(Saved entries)

theorem inv_replySent {s : State} (h : s.Inv) : (replySent s).Inv := by
  unfold replySent; split
  · exact h
  · dsimp only; split
    · exact { port := h.port, log := h.log, grants := h.grants, credits := h.credits, sounding := h.sounding, line := h.line, slots := h.slots
              receive := fun hr => absurd hr (by simp) }
    · split
      · rename_i hs; exact inv_withPort h _ h.port fun _ hx => by simp at hs hx; simp [hs] at hx
      · refine inv_takeRequest ?_ _
        exact inv_withPort h { s.port with answering := none, slot := none } h.port fun _ hx => by simp at hx

theorem inv_frameComplete {s : State} (h : s.Inv) (g : List Byte) : (frameComplete g s).Inv := by
  unfold frameComplete
  repeat' split
  all_goals first | with_reducible exact inv_offer h _ | with_reducible exact inv_loseFrame h

theorem inv_receiveByte {s : State} (h : s.Inv) (b : Byte) : (receiveByte s b).Inv := by
  unfold receiveByte collect
  repeat' split
  all_goals first
    | with_reducible exact h
    | with_reducible exact inv_setReceiver h _
    | with_reducible exact inv_loseFrame (inv_setReceiver h _)
    | with_reducible exact inv_frameComplete (inv_setReceiver h _) _

theorem inv_receiveBytes {s : State} (h : s.Inv) (bs : List Byte) : (receiveBytes bs s).Inv :=
  inv_foldl _ (fun _ b h => inv_receiveByte h b) _ h

theorem inv_discardPartial {s : State} (h : s.Inv) : (discardPartial s).Inv := by
  unfold discardPartial; split
  · exact h
  · exact inv_loseFrame (inv_setReceiver h _)

/-! ### Starts and falls of power -/

/-- Start values of every volatile collection: only the log and the image are as they were. -/
theorem slotHolders_start (s : State) (h : s.drn = Drain.start) : slotHolders s = [] := by
  have : ∀ b, s.order b = none := fun b => by simp [State.order, h, Drain.start]
  simp [slotHolders_eq, this, holds]

theorem inv_startValues {s : State} (h : logWf s.ret.log s.ret.nextId) : (startValues s).Inv where
  port := ⟨Nat.zero_le _, Nat.zero_lt_succ _⟩
  log := h
  credits := fun _ => rfl
  grants := ⟨Nat.zero_le _, List.Pairwise.nil, fun _ hg => absurd hg (by simp [startValues, Drain.start])⟩
  sounding := List.nodup_nil
  line := fun _ => ⟨Nat.zero_le _, Nat.zero_le _⟩
  slots := by unfold slotsWf; rw [slotHolders_start _ rfl]; exact Nat.zero_le _
  receive := fun _ hs => absurd hs (by simp [startValues, Port.start])

theorem log_startRetention (s : State) (h : logWf s.ret.log s.ret.nextId) :
    logWf (startRetention s).ret.log (startRetention s).ret.nextId := by
  unfold startRetention; dsimp only; split
  · exact ⟨Nat.zero_le _, List.Pairwise.nil, fun _ _ e he => absurd he (by simp [Retained.afterCold])⟩
  · exact h

theorem inv_closeFirst {s : State} (h : s.Inv) (n : Nat) (c : EndCause) (t : Nat) (ks : List (Fin 4)) :
    (closeOpenSpills.closeFirst n s c t ks).Inv :=
  inv_transferLoop _ _ (inv_foldl _ (fun _ _ h => inv_closeSpill h _ _ _ _) _ h)

theorem inv_closeOpenSpills {s : State} (h : s.Inv) (n : Nat) : (closeOpenSpills n s).Inv := by
  unfold closeOpenSpills; split
  · exact h
  · exact inv_closeFirst h _ _ _ _
  · exact inv_closeFirst h _ _ _ _

theorem inv_startSweep {s : State} (h : s.Inv) : (startSweep s).Inv := by
  refine inv_withAct h _ fun d => ?_
  dsimp only
  generalize hp : (fun d => (s.image.devices.at_ d).isSome && (bayOfDevice s d).isSome) = p
  rw [List.countP_map, List.countP_map]
  have h2 : ∀ l : List (Fin 16), List.countP (LineEntry.isQueryOf d ∘ fun d =>
      ({ device := d, command := .reset, orig := .sweep, notBefore := none } : LineEntry)) l = 0 := by
    intro l; rw [List.countP_eq_zero]; intro a _; simp [LineEntry.isQueryOf, LineCommand.isDrive]
  have h1 : List.countP (LineEntry.isDriveOf d ∘ fun d =>
      ({ device := d, command := .reset, orig := .sweep, notBefore := none } : LineEntry)) (allDevices.filter p) ≤ 1 := by
    refine le_trans (List.Sublist.countP_le (List.filter_sublist ..)) ?_
    clear h2; revert d; decide
  exact ⟨h1, by rw [h2]; exact Nat.zero_le _⟩

theorem inv_startEntries {s : State} (h : s.Inv) : (startEntries s).Inv := inv_foldl _ (fun _ _ h => inv_queueEntry h _) _ h

theorem inv_withRun {s : State} (h : s.Inv) (r : Run) (hr : s.port.slot.isSome = true → s.port.answering.isSome = true) :
    (s.withRun r).Inv where
  port := h.port
  log := h.log
  grants := h.grants
  credits := h.credits
  sounding := h.sounding
  line := h.line
  slots := h.slots
  receive := fun _ => hr

end Sys2Proof.Machine
end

Prompt: Please print, exactly and with nothing else, the lines from the first line of the entries through the line containing "all_goals first |".

Solution for this task:
theorem inv_replySent {s : State} (h : s.Inv) : (replySent s).Inv := by
  unfold replySent; split
  · exact h
  · dsimp only; split
    · exact { port := h.port, log := h.log, grants := h.grants, credits := h.credits, sounding := h.sounding, line := h.line, slots := h.slots
              receive := fun hr => absurd hr (by simp) }
    · split
      · rename_i hs; exact inv_withPort h _ h.port fun _ hx => by simp at hs hx; simp [hs] at hx
      · refine inv_takeRequest ?_ _
        exact inv_withPort h { s.port with answering := none, slot := none } h.port fun _ hx => by simp at hx

theorem inv_frameComplete {s : State} (h : s.Inv) (g : List Byte) : (frameComplete g s).Inv := by
  unfold frameComplete
  repeat' split
  all_goals first | with_reducible exact inv_offer h _ | with_reducible exact inv_loseFrame h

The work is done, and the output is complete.